Sinnlose Anwendungen

Drastisch formulierte es der finnische Arzt Teppo Järvinen: "Jede Krankheit ist auch eine Geschäftsidee." Mit mit den Leitlinien für Bluthochdruck oder Osteoporose ging er ins Gericht. 50 Prozent aller medizinischen Anwendungen seien vollkommen sinnlos, "ein Witz", wetterte er und erntete Lacher. Die vielen Vertreter der Pharmawirtschaft und einige Ärzte rutschten ziemlich unruhig auf ihren Sitzplätzen herum.

"Ärzte können statistische Daten nicht lesen und sie insofern auch Patienten nicht näherbringen", sagte Gesundheitswissenschafterin Ingrid Mühlhauser von der Universität Hamburg.

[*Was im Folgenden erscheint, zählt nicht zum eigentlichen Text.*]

/-- Settles O24: the remainder by such a generator is `k` zeros; encode, verify and the commands follow from that and
from its first bit being 1. -/
theorem crcDegenerateGenerators : Obligations.CrcDegenerateGenerators := by
  intro k
  have hvalid : validGenerator (true :: zeros k) = true := validGenerator_eq_bitAt_zero _
  refine ⟨hvalid, fun m => ⟨crcRemainder_one_zeros m k, ?_, ?_⟩, fun s hs i hi => ?_⟩
  · rw [crcEncode, crcRemainder_one_zeros]
  · rw [crcVerify, crcRemainder_one_zeros, allzero_zeros]
  · exact exec_crc_err_of_valid hi (hs ▸ hvalid)

end Sys2Proof.Machine
end

section
/-! The error outcomes (60_exceptions.md): which code each command word leaves in ERR (R110), and that a code other than
0 never comes without the rest of the error outcome (R112). -/

namespace Sys2Proof.Machine

/-! ### The error codes (R110) -/

/-- The rows of R110 for one command: the code it leaves in ERR, by the operands it reads. -/
def errorOf (i : Instr) (s : State) : BitVec 3 :=
  match i with
  | .parEnc | .parVer => 0
  | .hamEnc => if s.alen.toNat = 4 then 0 else 1
  | .hamDec => if s.alen.toNat = 7 then 0 else 1
  | .crcRem | .crcEnc | .crcVer => if s.plen.toNat = 0 ∨ bitAt (operandP s) 0 = false then 2 else 0

/-- The generator alone decides the code of a CRC command. -/
theorem exec_crc_err {i : Instr} (hi : i ∈ [Instr.crcRem, .crcEnc, .crcVer]) (s : State) :
    ∃ t : State, exec i s = .next t ∧
      t.err = if s.plen.toNat = 0 ∨ bitAt (operandP s) 0 = false then 2 else 0 := by
  split
  case isTrue hbad =>
    obtain ⟨t, ht, herror⟩ := exec_crc_of_invalid hi hbad
    exact ⟨t, ht, herror.status.err⟩
  case isFalse hgood =>
    have hbit : bitAt (operandP s) 0 = true := Bool.eq_true_of_not_eq_false fun h => hgood (.inr h)
    exact exec_crc_err_of_valid hi ((validGenerator_eq_bitAt_zero _).trans hbit)

/-- A command that completes under a condition and raises one error otherwise. -/
theorem exec_err_of_outcomeOf {i : Instr} {s : State} {q : Prop} [Decidable q] {x : ErrorCause}
    (hok : q → ∃ r v c epos, outcomeOf i (operandA s) (operandP s) = .ok r v c epos)
    (herr : ¬ q → outcomeOf i (operandA s) (operandP s) = .err x) :
    ∃ t : State, exec i s = .next t ∧ t.err = if q then 0 else errorCode x := by
  refine ⟨_, exec_eq_commit i s, ?_⟩
  split
  case isTrue hq =>
    obtain ⟨r, v, c, epos, ho⟩ := hok hq
    rw [ho, commit_ok, writeStatus_err]
  case isFalse hq => rw [herr hq, commit_err, raiseError_err]

/-- The length of A alone decides the code of HAM.ENC. -/
theorem exec_hamEnc_err (s : State) :
    ∃ t : State, exec .hamEnc s = .next t ∧ t.err = if s.alen.toNat = 4 then 0 else 1 := by
  simp only [← length_operandA]
  exact exec_err_of_outcomeOf (x := .invalidLength) (fun h => ⟨_, _, _, _, hamEncOutcome_of_length_eq h⟩)
    hamEncOutcome_of_length_ne

/-- The length of A alone decides the code of HAM.DEC. -/
theorem exec_hamDec_err (s : State) :
    ∃ t : State, exec .hamDec s = .next t ∧ t.err = if s.alen.toNat = 7 then 0 else 1 := by
  simp only [← length_operandA]
  exact exec_err_of_outcomeOf (x := .invalidLength) (fun h => ⟨_, _, _, _, hamDecOutcome_of_length_eq h⟩)
    hamDecOutcome_of_length_ne

/-- Each command leaves the code of its own row. -/
theorem exec_err (i : Instr) (s : State) : ∃ t : State, exec i s = .next t ∧ t.err = errorOf i s := by
  cases i with
  | parEnc => exact ⟨_, exec_eq_commit .parEnc s, rfl⟩
  | parVer => exact ⟨_, exec_eq_commit .parVer s, rfl⟩
  | hamEnc => exact exec_hamEnc_err s
  | hamDec => exact exec_hamDec_err s
  | crcRem => exact exec_crc_err (by decide) s
  | crcEnc => exact exec_crc_err (by decide) s
  | crcVer => exact exec_crc_err (by decide) s

theorem executeCommand_encode (i : Instr) (s : State) : executeCommand (encode i) s = exec i s := by
  rw [executeCommand, decode_encode]

/-- Settles O27: a word that encodes a command leaves the code of its row, and any other word IllegalCommand's. -/
theorem errorCodesAreComplete : Obligations.ErrorCodesAreComplete := by
  intro w s
  by_cases hlegal : ∃ i : Instr, w = encode i
  · obtain ⟨i, rfl⟩ := hlegal
    obtain ⟨t, ht, herr⟩ := exec_err i s
    refine ⟨t, (executeCommand_encode i s).trans ht, herr.trans ?_⟩
    cases i <;> rfl
  · have hne : ∀ i : Instr, w ≠ encode i := not_exists.1 hlegal
    have hpar : ¬ (w = 0x10 ∨ w = 0x11) := not_or_intro (hne .parEnc) (hne .parVer)
    have henc : w ≠ 0x20 := hne .hamEnc
    have hdec : w ≠ 0x21 := hne .hamDec
    have hcrc : ¬ (w = 0x30 ∨ w = 0x31 ∨ w = 0x32) :=
      not_or_intro (hne .crcRem) (not_or_intro (hne .crcEnc) (hne .crcVer))
    refine ⟨_, executeCommand_of_ne_encode hne s, ?_⟩
    rw [if_neg hpar, if_neg henc, if_neg hdec, if_neg hcrc]
    rfl
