-- ==== Sys2Proof/Syntax.lean ====
section
/-! DEFINITION. The commands the block takes: one constructor per row of the opcode table, with what the row
carries: the unit it names, what was measured or received, the mailbox of a host command. Units are bounded by their
types, so that no operand names a unit the block does not have. -/
namespace Sys2Proof
open Sys2Proof.Machine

Das mache "aufgeklärte, weil informierte Entscheidungen" vollkommen unmöglich. Evidenzbasierte Medizin, also Behandlungsempfehlungen nach statistisch gesicherter Wirksamkeit, wäre eine Lösung des Dilemmas, doch Gerald Gartlehner von der Donau-Universität Krems hat zwar viele Anfragen von Patienten, aber zu wenig Ressourcen, sie beantworten zu können. "Der Patient steht in Österreich ganz sicher nicht im Mittelpunkt", so seine Überzeugung. Überbehandlung und Übertherapie würden ignoriert, wenn es darum geht, dass die Stakeholder des Gesundheitssystems Kompromisse schließen, sagte Gartlehner. Echte Strukturkritik am Gesundheitssystem ging sich heuer wieder nicht aus, sie liefe auch dem österreichischen Harmoniebedürfnis zuwider.

Mehr Schaden als Nutzen

Zudem würde sie auch die Idylle zerstören. Die Innsbrucker Anästhesistin Barbara Friesenecker wagte es trotzdem: "Patienten erwarten von uns Ärzten, dass sie überleben, aber manchmal richten wir mit einer Behandlung mehr Schaden an, deshalb müssen wir uns die Sterblichkeit wieder zutrauen und den Tod thematisieren, wenn er nicht mehr vermeidbar ist." Die Zeit für diese Gespräche fehle im Spital.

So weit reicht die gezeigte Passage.